-- ==== Sys2Proof/Machine/ClusterMem.lean ====
section
/-! DEFINITION. Cluster space (R233–R238) and the multicast store (R239–R242). -/

namespace Sys2Proof.Machine

/-- The core that a cluster-space address names, beside the issuing one. -/
def clusterCore (me : CoreId) (a : Int) : CoreId := { me with core := bitsAt a.toNat 21 7 }

/-- The first byte of an access that cluster space does not admit (R233, R234, R238): all of an address that names no core of
the reach set, or the byte behind the target's scratchpad. A supervisor core has no reach set (log 22). -/
def State.clusterOut (s : State) (a : Int) (n : Nat) : Option Int :=
  match s.cur with
  | .sup _ => some a
  | .stage i =>
    if a < 0 ∨ 2 ^ 28 ≤ a ∨ 96 ≤ bitsAt a.toNat 21 7 ∨ !(s.core i.core).reach.getLsbD (bitsAt a.toNat 21 7) then some a
    else if 2 ^ 21 < bitsAt a.toNat 0 21 + n then some (a - bitsAt a.toNat 0 21 + 2 ^ 21)
    else none

/-- The causes of a cluster-space access (R238): alignment, then bounds. -/
def clusterCause (a : Int) (n al : Nat) (s : State) : Option (Nat × Word) :=
  if a % al ≠ 0 then some (0x10, addrValue 2 a) else (s.clusterOut a n).map (fun b => (0x04, addrValue 2 b))

/-- The home of a cluster-space access of the agent in issue. -/
def State.clusterPlace (s : State) (a : Int) (n : Nat) : Piece :=
  { home := .core (clusterCore s.mySlot.core a), addr := bitsAt a.toNat 0 21, len := n }

/-- A cluster-space load issued, to land `lat` cycles later (R236). -/
def State.loadCluster (s : State) (a : Int) (n lat : Nat) (dest : Dest) : State :=
  let w := loadSpot (s.clusterPlace a n).home lat
  (s.request 1 a.toNat (s.clusterPlace a n) .load dest 1).schedule (s.cycle + w.1) w.2 (.clusterLoadLand s.uid)

/-- A cluster-space store issued, to be performed eight cycles later (R236). -/
def State.storeCluster (s : State) (a : Int) (data : List Byte) : State :=
  (s.request 1 a.toNat (s.clusterPlace a data.length) (.store data) .none 1).schedule (s.cycle + 8) priLate
    (.clusterStorePerformed s.uid)

/-- A scalar load from cluster space (R238). -/
def ldcSyl (p : BitVec 4) (d a : BitVec 6) (z : BitVec 2) (i : Opnd 4) (signed : Bool) : Syl :=
  let n := sizeOf2 z
  { memSyl p { xr := [a], xw := [d] } (fun s => s.loadCluster (addrOf (s.rx a) n i) n 10 (.x d n signed)) with
    early := [a],
    cause := fun s => clusterCause (addrOf (s.rx a) n i) n n s }

/-- `LD.C` (R238). -/
def execLdC (p : BitVec 4) (d a : BitVec 6) (z : BitVec 2) (i : Opnd 4) (s : State) : Out := issue (ldcSyl p d a z i false) s

/-- `LDS.C` (R238). -/
def execLdsC (p : BitVec 4) (d a : BitVec 6) (z : BitVec 2) (i : Opnd 4) (s : State) : Out := issue (ldcSyl p d a z i true) s

/-- `ST.C` (R238). -/
def execStC (p : BitVec 4) (d a : BitVec 6) (z : BitVec 2) (i : Opnd 4) (s : State) : Out :=
  let n := sizeOf2 z
  issue { memSyl p { xr := [d, a] } (fun s => s.storeCluster (addrOf (s.rx a) n i) (leBytes n (s.rx d).toNat)) with
    early := [a],
    cause := fun s => clusterCause (addrOf (s.rx a) n i) n n s } s

/-- `VLD.C` (R238). -/
def execVldC (p : BitVec 4) (v : BitVec 5) (a : BitVec 6) (i : Opnd 4) (s : State) : Out :=
  issue { memSyl p { xr := [a], vw := [physOf s.me.cr.vrb v] } (fun s =>
      s.loadCluster (addrOf (s.rx a) 128 i) 128 12 (.v (physOf s.me.cr.vrb v))) with
    early := [a],
    cause := fun s => clusterCause (addrOf (s.rx a) 128 i) 128 16 s } s

/-- `VST.C` (R238). -/
def execVstC (p : BitVec 4) (v : BitVec 5) (a : BitVec 6) (i : Opnd 4) (s : State) : Out :=
  issue { memSyl p { xr := [a], vr := [physOf s.me.cr.vrb v] } (fun s =>
      s.storeCluster (addrOf (s.rx a) 128 i) (vecBytes (s.rv v))) with
    early := [a],
    cause := fun s => clusterCause (addrOf (s.rx a) 128 i) 128 16 s } s

/-- `CLUSTER_LOAD_LAND` (R236). -/
def execClusterLoadLand (id : Nat) (s : State) : Out :=
  match s.req id with
  | some q => .next (s.loadLands q (.clusterLoadLand id))
  | none => .fault .noSuchItem

/-- `CLUSTER_STORE_PERFORMED` (R236, R238). -/
def execClusterStorePerformed (id : Nat) (s : State) : Out :=
  match s.req id with
  | some q => .next (s.storeDone q (.clusterStorePerformed id))
  | none => .fault .noSuchItem

/-! ## Multicast (R239–R242) -/

/-- The window that an address names, and its fields (R239). -/
def State.mcWindow (s : State) (a : Int) : Window :=
  (s.myClu).windows.toList.getD (bitsAt a.toNat 21 4) { w0 := 0, w1 := 0, w2 := 0 }

/-- The target cores of a window. -/
def Window.targets (w : Window) : List Nat :=
  (List.range 96).filter (fun n => if n < 64 then w.w1.getLsbD n else w.w2.getLsbD (n - 64))

/-- The causes of `MCST` (R241). -/
def mcstCause (a : Int) (s : State) : Option (Nat × Word) :=
  let w := s.mcWindow a
  let off := bitsAt a.toNat 0 21
  let limit := wbits w.w0 21 15 * 128
  if a % 16 ≠ 0 then some (0x10, addrValue 2 a)
  else if isSup s.cur ∨ a < 0 ∨ 2 ^ 25 ≤ a ∨ !w.w0.getLsbD 63 ∨ wbits w.w0 48 7 ≠ s.mySlot.core.core ∨ limit ≤ off then
    some (0x04, addrValue 2 a)
  else if limit < off + 128 then some (0x04, addrValue 2 (a - off + limit))
  else none

/-- The first cycle from `c` on in which no scheduled landing shares a target (R242). -/
def freeLanding (ls : List Landing) (targets : List Nat) : Nat → Nat → Nat
  | 0, c => c
  | k + 1, c => if ls.any (fun l => l.cycle = c && meets l.targets targets) then freeLanding ls targets k (c + 1) else c

/-- `MCST` is scheduled (R242): its landing is fixed when it issues, no earlier than 16 cycles later. -/
def State.sendMcst (s : State) (a : Int) (data : List Byte) : State :=
  let i := s.mySlot
  let w := s.mcWindow a
  let ls := s.myClu.landings
  let due := freeLanding ls w.targets (ls.length + 1) (s.cycle + 16)
  let l : Landing := { id := s.uid, sender := i, window := bitsAt a.toNat 21 4, cycle := due, targets := w.targets,
                       addr := wbits w.w0 7 14 * 128 + bitsAt a.toNat 0 21, data := data }
  ((s.modClu (cluOf i.core) (fun k => { k with landings := k.landings ++ [l] })).schedule due priMulticast
    (.multicastLanding s.uid)).tick1

/-- Whether a multicast store has to wait with its bundle, since its landing is fixed as it issues (R242): an acquire before it is held
(R288), or an earlier load or atomic of the firing has still to read bytes that it writes (R290; log 46). -/
def State.mcstWaits (s : State) (a : Int) : Bool :=
  let i := s.mySlot
  let w := s.mcWindow a
  let g := granules (wbits w.w0 7 14 * 128 + bitsAt a.toNat 0 21) 128
  s.behindAcquire s.cur s.iss.mark ||
  s.reqs.any (fun q => q.id < s.iss.mark && q.own = s.cur && q.dest ≠ .none && !q.performed && meets g (granules q.place.addr q.place.len) &&
    match q.place.home with
    | .core c => cluOf c = cluOf i.core && c.core ∈ w.targets
    | .die _ => false
    | .ctrl _ => false
    | .host _ _ => false) ||
  (i.core.core ∈ w.targets && s.me.flights.any (fun f => f.id < s.iss.mark && (f.access.any (fun p => meets g (granules p.addr p.len)))))

/-- `MCST` (R241). A window that has stopped holds its sender (R268). -/
def execMcst (p : BitVec 4) (v : BitVec 5) (a : BitVec 6) (i : Opnd 4) (s : State) : Out :=
  issue { memSyl p { xr := [a], vr := [physOf s.me.cr.vrb v] } (fun s =>
      s.sendMcst (addrOf (s.rx a) 128 i) (vecBytes (s.rv v))) with
    early := [a],
    cause := mcstCause (addrOf (s.rx a) 128 i),
    wait := fun s => if bitsAt (addrOf (s.rx a) 128 i).toNat 21 4 ∈ s.myClu.windowsBad then .hold (fun s => s)
      else if s.mcstWaits (addrOf (s.rx a) 128 i) then .stall else .go } s

/-- A landing in one target (R173, R241, R268): the bytes and the full bits. A landing that meets a word with an uncorrectable error is
not performed there, and is reported with the window and the word's cluster-space address (R343, R344; DEDUCED, log 73). -/
def State.landAt (s : State) (c : CoreId) (l : Landing) : State :=
  let n := l.data.length
  let s := s.serveLanding c l.addr n
  let k := s.core c
  match firstBad k.bad l.addr n with
  | some w => (s.countErrors c.die 0 (wordsIn k.bad l.addr n)).dieEvent c.die 0x11 1 none l.window (c.core * 2 ^ 21 + w)
  | none => s.setCore c { k with
      mem := memWrite k.mem l.addr l.data, badOnce := mendOnce k.badOnce l.addr n, emptyBits := setFull k.emptyBits l.addr n }

/-- The cluster-space accesses of the sender's core to a target that it issued before a multicast store are performed before its landing
there (R235, R285). -/
def State.performFirst (s : State) (c : CoreId) (l : Landing) : State :=
  (s.reqs.filter (fun q => q.id < l.id && !q.performed && q.space = 1 && q.place.home = .core c && match q.own with
    | .stage j => j.core = l.sender.core
    | .sup _ => false)).foldl (fun s q => s.perform q) s

/-- `MULTICAST_LANDING` (R241, R242): every target in one cycle. -/
def execMulticastLanding (id : Nat) (s : State) : Out :=
  match s.clus.findSome? (fun e => (e.2.landings.find? (fun l => l.id = id)).map (fun l => (e.1, l))) with
  | none => .fault .noSuchItem
  | some (c, l) =>
    let s := s.modClu c (fun k => { k with landings := k.landings.filter (fun x => x.id ≠ id) })
    .next (l.targets.foldl (fun s n => (s.performFirst { die := c.die, clu := c.clu, core := n } l).landAt
      { die := c.die, clu := c.clu, core := n } l) s)

end Sys2Proof.Machine
end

★ ★ ★ ★ ★

Task to complete: Of the entries above, transcribe exactly those lines that fall between the line containing "let w := loadSpot" and the line containing "space (R238). -/", together with those two lines.

Response:
  let w := loadSpot (s.clusterPlace a n).home lat
  (s.request 1 a.toNat (s.clusterPlace a n) .load dest 1).schedule (s.cycle + w.1) w.2 (.clusterLoadLand s.uid)

/-- A cluster-space store issued, to be performed eight cycles later (R236). -/
def State.storeCluster (s : State) (a : Int) (data : List Byte) : State :=
  (s.request 1 a.toNat (s.clusterPlace a data.length) (.store data) .none 1).schedule (s.cycle + 8) priLate
    (.clusterStorePerformed s.uid)

/-- A scalar load from cluster space (R238). -/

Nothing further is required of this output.